| AIM OF THE TASK |
Could you please return each line of the data that has the word "some"?

| Saved entries |

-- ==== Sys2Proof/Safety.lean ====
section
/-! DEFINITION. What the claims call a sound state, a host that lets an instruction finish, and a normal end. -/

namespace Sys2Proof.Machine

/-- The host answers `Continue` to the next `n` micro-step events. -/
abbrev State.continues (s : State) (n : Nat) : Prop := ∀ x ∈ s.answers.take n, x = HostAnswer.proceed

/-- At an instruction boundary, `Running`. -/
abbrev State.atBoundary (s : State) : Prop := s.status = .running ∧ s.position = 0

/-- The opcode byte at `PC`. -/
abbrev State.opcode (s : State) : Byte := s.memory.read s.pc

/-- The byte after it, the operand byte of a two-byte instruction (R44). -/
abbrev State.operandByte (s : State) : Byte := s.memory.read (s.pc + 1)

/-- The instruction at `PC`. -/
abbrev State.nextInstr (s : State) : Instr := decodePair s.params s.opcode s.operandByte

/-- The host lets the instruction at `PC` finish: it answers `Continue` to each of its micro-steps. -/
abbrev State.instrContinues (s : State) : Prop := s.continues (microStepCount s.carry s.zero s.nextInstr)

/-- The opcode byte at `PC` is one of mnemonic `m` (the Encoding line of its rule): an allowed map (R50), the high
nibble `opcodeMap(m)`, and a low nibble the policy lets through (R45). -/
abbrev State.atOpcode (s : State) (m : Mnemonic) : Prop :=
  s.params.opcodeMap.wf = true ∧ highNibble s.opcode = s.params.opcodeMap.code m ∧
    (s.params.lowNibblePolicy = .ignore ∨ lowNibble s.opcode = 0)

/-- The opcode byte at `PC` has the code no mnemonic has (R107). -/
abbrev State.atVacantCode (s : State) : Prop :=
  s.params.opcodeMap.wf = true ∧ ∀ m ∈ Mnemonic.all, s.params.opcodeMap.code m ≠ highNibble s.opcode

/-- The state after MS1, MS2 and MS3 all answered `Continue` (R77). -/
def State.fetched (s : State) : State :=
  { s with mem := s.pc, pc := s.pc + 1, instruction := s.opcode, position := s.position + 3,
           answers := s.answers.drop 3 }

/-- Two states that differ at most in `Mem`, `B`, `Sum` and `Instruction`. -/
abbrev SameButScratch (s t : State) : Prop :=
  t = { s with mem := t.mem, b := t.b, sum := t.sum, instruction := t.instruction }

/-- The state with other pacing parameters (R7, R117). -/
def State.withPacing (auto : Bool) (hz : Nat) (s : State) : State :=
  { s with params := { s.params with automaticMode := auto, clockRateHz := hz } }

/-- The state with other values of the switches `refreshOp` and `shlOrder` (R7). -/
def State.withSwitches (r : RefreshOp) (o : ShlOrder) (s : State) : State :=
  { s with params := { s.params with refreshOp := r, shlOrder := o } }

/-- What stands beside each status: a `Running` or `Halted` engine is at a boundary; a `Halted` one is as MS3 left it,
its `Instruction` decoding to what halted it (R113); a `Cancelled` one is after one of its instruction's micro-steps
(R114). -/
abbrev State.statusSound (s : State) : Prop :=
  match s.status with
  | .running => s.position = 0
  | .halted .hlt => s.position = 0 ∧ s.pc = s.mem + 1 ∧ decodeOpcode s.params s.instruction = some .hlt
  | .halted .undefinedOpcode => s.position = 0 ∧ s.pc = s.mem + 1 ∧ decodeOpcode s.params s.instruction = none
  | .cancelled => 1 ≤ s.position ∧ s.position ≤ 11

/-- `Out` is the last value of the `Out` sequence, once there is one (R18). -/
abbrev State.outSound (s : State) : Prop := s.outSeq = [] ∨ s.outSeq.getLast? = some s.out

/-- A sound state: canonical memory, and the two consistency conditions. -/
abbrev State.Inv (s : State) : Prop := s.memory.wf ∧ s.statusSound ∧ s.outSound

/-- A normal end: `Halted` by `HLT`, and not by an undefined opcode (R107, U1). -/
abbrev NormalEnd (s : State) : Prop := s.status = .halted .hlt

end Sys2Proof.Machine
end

| TASK RESULT |
  | .halted .hlt => s.position = 0 ∧ s.pc = s.mem + 1 ∧ decodeOpcode s.params s.instruction = some .hlt
abbrev State.outSound (s : State) : Prop := s.outSeq = [] ∨ s.outSeq.getLast? = some s.out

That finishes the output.